## EXERCISE PROMPT
Write out, unaltered, each line from the top of the records below down to the line where "of runs. -/" appears, that line included.

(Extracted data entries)
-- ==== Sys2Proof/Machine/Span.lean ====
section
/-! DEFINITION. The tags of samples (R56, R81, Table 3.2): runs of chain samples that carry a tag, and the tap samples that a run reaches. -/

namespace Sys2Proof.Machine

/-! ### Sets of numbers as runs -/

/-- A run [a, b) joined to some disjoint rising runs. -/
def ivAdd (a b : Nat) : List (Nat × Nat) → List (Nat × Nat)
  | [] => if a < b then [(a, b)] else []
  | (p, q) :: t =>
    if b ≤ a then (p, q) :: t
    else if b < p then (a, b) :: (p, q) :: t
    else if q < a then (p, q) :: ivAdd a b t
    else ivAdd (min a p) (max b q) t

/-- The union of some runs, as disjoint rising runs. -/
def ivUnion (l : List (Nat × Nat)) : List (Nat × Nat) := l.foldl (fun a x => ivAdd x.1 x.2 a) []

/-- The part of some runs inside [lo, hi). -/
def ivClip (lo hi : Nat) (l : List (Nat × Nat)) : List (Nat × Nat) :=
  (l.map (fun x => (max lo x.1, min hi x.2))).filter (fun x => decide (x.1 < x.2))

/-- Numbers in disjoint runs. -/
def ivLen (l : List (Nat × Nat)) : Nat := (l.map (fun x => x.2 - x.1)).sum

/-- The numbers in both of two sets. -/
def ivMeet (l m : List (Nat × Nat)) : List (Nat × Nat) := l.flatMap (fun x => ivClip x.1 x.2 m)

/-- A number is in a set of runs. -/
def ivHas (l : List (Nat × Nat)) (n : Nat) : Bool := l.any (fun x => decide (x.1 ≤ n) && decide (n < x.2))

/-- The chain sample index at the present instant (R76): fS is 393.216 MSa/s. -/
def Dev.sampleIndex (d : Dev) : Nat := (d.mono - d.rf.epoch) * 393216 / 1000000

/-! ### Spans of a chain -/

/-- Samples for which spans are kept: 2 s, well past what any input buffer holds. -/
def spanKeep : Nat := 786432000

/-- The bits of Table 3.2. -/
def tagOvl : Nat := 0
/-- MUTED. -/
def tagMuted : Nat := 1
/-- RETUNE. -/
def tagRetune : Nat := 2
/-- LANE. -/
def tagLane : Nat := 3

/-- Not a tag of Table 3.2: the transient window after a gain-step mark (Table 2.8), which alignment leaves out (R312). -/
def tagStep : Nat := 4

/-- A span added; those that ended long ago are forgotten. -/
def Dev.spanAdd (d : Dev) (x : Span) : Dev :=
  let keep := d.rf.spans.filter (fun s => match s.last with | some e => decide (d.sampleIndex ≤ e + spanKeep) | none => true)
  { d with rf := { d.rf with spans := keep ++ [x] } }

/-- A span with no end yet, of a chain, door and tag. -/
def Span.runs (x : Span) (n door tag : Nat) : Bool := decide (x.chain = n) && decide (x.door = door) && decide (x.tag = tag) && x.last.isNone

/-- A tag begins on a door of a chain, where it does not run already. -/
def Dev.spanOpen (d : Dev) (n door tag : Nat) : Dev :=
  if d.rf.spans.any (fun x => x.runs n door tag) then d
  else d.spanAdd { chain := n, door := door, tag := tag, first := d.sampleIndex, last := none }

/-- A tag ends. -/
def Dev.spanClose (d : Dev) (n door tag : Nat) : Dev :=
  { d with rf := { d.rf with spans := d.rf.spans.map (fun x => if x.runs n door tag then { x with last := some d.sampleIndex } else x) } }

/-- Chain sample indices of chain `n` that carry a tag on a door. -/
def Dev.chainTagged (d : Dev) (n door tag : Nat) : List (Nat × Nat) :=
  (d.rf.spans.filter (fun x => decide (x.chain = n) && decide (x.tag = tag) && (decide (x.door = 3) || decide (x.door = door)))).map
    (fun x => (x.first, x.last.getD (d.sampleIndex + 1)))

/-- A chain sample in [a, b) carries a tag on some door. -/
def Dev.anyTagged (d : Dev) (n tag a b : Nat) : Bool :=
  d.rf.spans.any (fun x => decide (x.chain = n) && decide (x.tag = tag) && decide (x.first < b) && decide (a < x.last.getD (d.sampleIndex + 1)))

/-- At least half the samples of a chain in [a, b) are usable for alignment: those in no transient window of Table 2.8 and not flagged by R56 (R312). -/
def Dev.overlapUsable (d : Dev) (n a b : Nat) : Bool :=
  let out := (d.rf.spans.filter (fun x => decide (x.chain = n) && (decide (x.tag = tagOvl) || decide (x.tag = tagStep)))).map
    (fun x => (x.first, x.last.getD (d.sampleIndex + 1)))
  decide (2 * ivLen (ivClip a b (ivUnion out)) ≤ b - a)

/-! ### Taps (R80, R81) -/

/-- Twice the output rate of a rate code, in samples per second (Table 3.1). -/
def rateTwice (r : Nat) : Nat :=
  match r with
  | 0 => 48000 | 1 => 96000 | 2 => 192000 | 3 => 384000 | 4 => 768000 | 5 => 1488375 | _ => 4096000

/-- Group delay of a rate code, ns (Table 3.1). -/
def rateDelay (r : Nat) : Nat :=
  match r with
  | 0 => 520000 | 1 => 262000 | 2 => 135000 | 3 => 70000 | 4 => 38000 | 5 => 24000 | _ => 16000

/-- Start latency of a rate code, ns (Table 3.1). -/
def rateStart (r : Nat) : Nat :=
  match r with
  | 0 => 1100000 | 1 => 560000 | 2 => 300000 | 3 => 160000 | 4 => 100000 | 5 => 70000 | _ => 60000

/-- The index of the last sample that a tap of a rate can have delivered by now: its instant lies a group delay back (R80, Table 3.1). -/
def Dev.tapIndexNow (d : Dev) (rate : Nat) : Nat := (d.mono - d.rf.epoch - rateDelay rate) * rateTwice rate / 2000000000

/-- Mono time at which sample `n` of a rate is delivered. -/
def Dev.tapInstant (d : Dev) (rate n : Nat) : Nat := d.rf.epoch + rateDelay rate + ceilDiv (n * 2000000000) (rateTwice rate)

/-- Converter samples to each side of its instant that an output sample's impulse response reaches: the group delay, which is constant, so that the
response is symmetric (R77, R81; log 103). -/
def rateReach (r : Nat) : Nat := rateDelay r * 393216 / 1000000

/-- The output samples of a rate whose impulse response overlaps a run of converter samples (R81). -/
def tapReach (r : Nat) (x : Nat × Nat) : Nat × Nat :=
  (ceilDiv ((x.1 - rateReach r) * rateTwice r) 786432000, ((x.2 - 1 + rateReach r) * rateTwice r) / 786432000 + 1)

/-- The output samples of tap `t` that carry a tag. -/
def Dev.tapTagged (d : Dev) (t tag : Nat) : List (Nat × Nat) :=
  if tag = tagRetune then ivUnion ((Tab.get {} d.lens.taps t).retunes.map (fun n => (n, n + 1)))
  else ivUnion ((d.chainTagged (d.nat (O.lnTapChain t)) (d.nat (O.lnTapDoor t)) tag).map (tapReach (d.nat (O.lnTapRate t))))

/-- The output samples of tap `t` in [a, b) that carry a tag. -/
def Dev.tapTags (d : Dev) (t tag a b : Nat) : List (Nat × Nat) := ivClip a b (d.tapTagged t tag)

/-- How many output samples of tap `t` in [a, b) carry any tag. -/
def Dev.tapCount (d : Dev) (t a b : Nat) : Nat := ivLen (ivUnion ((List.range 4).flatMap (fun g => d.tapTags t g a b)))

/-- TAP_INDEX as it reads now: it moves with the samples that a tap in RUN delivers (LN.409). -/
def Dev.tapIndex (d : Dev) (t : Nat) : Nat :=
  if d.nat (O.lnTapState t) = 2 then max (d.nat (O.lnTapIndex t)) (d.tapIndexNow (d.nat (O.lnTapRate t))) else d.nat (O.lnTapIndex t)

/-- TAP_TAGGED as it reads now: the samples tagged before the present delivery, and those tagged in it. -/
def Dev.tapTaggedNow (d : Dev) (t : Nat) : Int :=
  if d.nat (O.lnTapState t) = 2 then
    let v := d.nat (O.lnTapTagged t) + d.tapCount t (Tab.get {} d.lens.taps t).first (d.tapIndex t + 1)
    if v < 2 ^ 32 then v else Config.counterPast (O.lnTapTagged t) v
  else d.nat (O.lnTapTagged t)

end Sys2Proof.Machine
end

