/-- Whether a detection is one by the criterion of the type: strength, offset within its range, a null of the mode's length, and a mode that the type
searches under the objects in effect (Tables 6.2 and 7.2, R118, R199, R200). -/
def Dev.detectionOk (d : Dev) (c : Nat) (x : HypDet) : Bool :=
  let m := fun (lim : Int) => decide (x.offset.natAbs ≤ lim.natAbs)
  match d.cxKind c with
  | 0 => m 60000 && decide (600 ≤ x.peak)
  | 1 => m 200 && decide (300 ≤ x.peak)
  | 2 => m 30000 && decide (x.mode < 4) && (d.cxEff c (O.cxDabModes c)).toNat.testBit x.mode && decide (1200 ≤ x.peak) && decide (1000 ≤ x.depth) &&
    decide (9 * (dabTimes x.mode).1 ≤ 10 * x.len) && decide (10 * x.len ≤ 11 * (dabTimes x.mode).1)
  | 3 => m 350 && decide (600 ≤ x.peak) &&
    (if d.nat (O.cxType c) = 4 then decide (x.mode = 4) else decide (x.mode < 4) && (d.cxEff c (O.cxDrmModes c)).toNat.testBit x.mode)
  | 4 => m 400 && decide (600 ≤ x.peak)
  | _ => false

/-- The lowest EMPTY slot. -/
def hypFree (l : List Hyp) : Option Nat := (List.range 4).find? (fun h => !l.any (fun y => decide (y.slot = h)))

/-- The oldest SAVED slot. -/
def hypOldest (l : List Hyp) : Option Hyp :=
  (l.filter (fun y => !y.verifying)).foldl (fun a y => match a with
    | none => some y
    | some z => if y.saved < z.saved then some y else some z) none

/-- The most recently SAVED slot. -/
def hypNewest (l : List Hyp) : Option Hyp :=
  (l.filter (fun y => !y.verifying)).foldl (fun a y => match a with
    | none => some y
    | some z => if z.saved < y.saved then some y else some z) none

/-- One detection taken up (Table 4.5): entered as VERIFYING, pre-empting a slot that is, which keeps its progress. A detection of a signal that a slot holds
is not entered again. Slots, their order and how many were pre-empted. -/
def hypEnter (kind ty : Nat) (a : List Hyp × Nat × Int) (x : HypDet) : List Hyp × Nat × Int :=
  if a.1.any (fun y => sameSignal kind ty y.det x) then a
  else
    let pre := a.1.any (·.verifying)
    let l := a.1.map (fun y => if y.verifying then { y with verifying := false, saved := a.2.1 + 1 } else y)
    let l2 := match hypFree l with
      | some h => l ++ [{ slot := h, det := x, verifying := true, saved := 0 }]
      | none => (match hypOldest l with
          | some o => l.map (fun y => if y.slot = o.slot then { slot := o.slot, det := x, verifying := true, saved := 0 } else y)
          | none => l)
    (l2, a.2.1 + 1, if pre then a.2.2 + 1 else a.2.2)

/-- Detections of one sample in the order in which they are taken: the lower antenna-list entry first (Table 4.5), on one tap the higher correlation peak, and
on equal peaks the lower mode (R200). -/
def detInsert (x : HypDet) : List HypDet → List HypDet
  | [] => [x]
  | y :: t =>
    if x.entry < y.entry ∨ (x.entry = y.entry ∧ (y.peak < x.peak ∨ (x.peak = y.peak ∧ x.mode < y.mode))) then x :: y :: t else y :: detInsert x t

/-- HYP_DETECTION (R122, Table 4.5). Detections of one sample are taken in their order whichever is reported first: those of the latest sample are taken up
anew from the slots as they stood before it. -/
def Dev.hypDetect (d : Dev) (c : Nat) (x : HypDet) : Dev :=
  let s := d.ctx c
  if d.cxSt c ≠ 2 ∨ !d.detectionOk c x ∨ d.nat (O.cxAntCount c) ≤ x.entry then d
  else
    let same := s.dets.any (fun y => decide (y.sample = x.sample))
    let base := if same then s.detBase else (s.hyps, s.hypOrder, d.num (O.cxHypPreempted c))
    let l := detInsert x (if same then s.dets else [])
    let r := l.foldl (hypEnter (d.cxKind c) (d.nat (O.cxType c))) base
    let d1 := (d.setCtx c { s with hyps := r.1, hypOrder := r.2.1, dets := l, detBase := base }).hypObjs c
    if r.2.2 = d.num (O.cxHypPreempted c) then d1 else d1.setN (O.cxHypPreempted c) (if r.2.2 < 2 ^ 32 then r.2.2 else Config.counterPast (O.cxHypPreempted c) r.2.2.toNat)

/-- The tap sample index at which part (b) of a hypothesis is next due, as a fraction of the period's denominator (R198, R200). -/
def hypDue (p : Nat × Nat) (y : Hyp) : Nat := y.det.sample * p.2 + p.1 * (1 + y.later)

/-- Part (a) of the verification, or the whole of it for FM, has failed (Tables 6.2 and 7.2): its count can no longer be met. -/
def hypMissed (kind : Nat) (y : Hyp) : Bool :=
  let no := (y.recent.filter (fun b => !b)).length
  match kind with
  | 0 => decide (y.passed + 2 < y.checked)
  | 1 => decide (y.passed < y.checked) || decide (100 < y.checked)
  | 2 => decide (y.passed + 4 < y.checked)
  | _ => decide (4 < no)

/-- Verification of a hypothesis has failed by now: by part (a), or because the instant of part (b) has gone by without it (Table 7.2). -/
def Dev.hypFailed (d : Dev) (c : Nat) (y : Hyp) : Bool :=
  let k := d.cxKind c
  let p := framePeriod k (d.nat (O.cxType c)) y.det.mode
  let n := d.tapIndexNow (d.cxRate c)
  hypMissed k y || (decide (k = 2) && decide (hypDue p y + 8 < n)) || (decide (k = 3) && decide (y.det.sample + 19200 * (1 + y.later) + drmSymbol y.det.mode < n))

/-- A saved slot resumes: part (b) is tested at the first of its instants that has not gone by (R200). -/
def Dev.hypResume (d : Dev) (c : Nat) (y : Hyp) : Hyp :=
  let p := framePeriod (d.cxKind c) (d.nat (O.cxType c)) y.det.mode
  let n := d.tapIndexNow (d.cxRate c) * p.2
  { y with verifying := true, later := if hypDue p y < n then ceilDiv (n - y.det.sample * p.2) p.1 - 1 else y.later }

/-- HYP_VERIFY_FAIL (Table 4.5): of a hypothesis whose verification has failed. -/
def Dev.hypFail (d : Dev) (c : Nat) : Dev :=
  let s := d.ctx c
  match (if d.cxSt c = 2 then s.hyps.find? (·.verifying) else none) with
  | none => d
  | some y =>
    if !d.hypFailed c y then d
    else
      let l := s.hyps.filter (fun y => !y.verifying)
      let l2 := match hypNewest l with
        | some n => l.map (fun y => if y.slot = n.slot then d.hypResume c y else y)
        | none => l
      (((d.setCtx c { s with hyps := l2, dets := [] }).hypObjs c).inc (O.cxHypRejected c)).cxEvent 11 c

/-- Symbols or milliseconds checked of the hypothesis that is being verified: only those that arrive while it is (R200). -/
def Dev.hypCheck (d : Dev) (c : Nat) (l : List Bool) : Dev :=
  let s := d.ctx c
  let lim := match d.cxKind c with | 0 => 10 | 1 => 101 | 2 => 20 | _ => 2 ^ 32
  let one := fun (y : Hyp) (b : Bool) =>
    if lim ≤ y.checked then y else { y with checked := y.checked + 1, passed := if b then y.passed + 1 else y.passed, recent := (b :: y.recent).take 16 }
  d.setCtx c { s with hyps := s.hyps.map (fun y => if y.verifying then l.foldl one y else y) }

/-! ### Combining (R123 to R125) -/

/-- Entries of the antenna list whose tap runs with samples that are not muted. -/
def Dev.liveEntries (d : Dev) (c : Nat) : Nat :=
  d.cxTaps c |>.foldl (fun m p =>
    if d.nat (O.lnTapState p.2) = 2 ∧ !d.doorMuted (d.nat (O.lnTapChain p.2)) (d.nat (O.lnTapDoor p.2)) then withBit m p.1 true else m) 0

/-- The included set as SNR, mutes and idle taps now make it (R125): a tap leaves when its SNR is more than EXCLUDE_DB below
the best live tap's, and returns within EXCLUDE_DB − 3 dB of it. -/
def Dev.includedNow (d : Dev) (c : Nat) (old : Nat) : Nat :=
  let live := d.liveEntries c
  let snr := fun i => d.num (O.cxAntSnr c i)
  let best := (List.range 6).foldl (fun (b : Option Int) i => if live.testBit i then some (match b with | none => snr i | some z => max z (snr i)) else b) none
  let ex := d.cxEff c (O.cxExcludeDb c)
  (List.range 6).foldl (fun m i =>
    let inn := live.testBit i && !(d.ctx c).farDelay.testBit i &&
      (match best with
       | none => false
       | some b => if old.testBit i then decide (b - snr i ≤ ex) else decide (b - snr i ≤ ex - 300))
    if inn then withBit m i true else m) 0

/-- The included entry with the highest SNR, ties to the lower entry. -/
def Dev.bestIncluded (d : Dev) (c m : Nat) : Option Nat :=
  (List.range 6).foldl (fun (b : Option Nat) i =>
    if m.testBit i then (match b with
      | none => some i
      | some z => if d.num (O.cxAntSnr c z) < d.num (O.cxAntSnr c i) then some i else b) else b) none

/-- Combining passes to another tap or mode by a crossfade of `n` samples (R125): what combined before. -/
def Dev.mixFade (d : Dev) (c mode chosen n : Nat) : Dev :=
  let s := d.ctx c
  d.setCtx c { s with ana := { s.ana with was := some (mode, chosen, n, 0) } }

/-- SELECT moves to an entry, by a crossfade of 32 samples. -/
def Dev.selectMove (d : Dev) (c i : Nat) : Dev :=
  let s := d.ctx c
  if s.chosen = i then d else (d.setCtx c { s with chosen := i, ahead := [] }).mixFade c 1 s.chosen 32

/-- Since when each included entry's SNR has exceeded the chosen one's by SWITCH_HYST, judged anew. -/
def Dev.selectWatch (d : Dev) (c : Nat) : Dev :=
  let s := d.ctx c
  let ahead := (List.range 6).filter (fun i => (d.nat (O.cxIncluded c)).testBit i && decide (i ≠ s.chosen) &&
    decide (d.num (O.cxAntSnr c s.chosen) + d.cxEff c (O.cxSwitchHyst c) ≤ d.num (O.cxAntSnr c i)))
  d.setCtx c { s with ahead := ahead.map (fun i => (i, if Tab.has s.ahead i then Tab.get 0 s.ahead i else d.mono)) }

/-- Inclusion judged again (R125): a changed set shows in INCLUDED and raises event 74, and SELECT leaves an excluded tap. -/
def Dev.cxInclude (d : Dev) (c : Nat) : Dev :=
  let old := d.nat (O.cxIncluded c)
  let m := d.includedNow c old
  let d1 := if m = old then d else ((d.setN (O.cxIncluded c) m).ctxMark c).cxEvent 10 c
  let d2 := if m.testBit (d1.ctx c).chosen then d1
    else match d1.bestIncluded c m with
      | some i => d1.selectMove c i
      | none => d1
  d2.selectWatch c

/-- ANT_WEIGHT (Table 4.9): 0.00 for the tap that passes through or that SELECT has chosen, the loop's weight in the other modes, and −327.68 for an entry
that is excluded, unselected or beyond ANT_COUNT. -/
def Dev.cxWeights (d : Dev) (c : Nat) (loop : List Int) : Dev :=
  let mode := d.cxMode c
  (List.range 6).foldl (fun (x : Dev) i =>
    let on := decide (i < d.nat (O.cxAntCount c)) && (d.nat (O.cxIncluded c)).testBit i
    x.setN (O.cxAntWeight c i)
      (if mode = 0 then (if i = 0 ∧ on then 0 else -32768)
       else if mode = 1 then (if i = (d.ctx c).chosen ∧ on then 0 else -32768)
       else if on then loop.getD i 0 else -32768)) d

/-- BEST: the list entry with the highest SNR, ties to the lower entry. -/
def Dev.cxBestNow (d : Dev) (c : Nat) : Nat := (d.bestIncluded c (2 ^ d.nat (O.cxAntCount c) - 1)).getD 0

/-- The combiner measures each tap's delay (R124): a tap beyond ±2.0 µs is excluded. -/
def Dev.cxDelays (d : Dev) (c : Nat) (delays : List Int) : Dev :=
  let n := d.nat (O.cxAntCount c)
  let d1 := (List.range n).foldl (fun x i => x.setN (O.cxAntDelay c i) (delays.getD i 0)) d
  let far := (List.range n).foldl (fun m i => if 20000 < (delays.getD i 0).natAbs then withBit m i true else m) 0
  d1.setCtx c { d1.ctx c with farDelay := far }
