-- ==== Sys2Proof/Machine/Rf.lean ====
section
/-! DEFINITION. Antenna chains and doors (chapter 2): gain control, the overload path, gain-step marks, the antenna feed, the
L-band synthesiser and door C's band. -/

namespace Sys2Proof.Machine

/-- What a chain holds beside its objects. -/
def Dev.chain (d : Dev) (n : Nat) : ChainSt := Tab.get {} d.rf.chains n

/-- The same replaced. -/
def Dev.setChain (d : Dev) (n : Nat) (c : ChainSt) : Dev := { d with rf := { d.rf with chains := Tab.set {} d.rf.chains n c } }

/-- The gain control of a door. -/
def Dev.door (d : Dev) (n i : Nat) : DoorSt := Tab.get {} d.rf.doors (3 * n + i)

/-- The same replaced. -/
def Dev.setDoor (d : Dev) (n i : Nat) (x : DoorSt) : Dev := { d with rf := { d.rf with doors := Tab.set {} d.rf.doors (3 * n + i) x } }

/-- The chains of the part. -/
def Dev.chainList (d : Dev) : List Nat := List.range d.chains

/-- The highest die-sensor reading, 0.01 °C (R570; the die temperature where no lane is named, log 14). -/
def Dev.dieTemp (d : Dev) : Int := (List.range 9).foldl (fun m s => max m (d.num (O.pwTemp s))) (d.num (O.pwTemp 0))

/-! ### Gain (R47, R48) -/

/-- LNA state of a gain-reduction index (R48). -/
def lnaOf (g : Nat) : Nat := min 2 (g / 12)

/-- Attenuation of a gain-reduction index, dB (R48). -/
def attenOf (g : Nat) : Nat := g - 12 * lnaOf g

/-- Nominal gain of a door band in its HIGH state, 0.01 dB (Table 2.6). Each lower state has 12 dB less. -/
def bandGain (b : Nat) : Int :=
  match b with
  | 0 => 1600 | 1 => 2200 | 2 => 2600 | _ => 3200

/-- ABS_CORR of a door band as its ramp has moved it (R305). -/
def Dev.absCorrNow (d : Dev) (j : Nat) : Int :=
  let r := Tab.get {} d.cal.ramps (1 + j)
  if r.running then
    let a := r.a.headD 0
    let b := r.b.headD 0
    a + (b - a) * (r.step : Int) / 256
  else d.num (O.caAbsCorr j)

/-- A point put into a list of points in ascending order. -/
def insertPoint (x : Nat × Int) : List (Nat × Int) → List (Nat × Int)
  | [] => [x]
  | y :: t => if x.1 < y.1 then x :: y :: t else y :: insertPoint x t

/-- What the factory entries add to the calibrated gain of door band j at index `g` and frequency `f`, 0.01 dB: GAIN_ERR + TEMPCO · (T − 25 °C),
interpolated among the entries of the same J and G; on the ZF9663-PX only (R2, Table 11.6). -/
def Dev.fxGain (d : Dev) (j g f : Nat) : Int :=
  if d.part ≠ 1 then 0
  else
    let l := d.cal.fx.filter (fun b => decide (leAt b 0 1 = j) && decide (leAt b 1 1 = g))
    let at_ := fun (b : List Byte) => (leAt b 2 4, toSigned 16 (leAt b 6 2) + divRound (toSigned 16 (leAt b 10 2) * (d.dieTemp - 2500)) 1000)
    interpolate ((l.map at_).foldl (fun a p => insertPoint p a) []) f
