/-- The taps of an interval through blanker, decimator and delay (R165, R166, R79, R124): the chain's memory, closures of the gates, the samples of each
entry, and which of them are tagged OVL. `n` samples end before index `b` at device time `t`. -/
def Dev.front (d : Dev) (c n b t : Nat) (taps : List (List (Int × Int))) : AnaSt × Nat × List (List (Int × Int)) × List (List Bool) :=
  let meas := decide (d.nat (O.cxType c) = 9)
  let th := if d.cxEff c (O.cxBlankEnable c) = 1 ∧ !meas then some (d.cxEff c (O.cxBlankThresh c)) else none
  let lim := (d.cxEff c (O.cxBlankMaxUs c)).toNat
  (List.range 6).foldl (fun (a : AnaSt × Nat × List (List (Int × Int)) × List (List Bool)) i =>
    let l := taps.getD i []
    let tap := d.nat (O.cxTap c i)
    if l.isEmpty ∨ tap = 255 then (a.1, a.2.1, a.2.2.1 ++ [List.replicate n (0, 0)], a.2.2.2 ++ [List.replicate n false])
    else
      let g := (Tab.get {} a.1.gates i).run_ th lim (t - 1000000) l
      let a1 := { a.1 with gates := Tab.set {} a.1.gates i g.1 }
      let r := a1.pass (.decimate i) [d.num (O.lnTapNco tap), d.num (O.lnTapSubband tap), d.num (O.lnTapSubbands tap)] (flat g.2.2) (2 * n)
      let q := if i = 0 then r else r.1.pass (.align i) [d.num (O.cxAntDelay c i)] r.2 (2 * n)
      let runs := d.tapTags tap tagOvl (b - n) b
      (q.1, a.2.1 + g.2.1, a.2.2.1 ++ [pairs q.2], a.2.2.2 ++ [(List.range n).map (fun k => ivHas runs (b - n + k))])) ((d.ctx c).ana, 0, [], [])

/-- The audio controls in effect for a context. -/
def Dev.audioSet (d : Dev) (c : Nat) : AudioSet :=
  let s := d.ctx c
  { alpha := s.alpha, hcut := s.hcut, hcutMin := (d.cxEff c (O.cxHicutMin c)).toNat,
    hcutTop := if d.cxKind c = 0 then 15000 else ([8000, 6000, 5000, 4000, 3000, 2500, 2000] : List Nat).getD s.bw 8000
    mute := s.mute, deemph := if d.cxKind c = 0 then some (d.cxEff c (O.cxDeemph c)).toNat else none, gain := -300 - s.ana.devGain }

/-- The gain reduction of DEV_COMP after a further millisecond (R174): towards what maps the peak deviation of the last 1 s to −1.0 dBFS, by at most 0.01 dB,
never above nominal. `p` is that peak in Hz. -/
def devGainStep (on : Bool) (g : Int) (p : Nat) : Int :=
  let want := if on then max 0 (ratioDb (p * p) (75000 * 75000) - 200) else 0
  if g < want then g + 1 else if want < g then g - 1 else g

## ANSWER BOX
-- ==== Sys2Proof/Machine/Span.lean ====
section
/-! DEFINITION. The tags of samples (R56, R81, Table 3.2): runs of chain samples that carry a tag, and the tap samples that a run reaches. -/

namespace Sys2Proof.Machine

/-! ### Sets of numbers as runs -/

/-- A run [a, b) joined to some disjoint rising runs. -/
def ivAdd (a b : Nat) : List (Nat × Nat) → List (Nat × Nat)
  | [] => if a < b then [(a, b)] else []
  | (p, q) :: t =>
    if b ≤ a then (p, q) :: t
    else if b < p then (a, b) :: (p, q) :: t
    else if q < a then (p, q) :: ivAdd a b t
    else ivAdd (min a p) (max b q) t

/-- The union of some runs, as disjoint rising runs. -/
def ivUnion (l : List (Nat × Nat)) : List (Nat × Nat) := l.foldl (fun a x => ivAdd x.1 x.2 a) []

/-- The part of some runs inside [lo, hi). -/
def ivClip (lo hi : Nat) (l : List (Nat × Nat)) : List (Nat × Nat) :=
  (l.map (fun x => (max lo x.1, min hi x.2))).filter (fun x => decide (x.1 < x.2))

/-- Numbers in disjoint runs. -/
def ivLen (l : List (Nat × Nat)) : Nat := (l.map (fun x => x.2 - x.1)).sum

/-- The numbers in both of two sets. -/
def ivMeet (l m : List (Nat × Nat)) : List (Nat × Nat) := l.flatMap (fun x => ivClip x.1 x.2 m)

/-- A number is in a set of runs. -/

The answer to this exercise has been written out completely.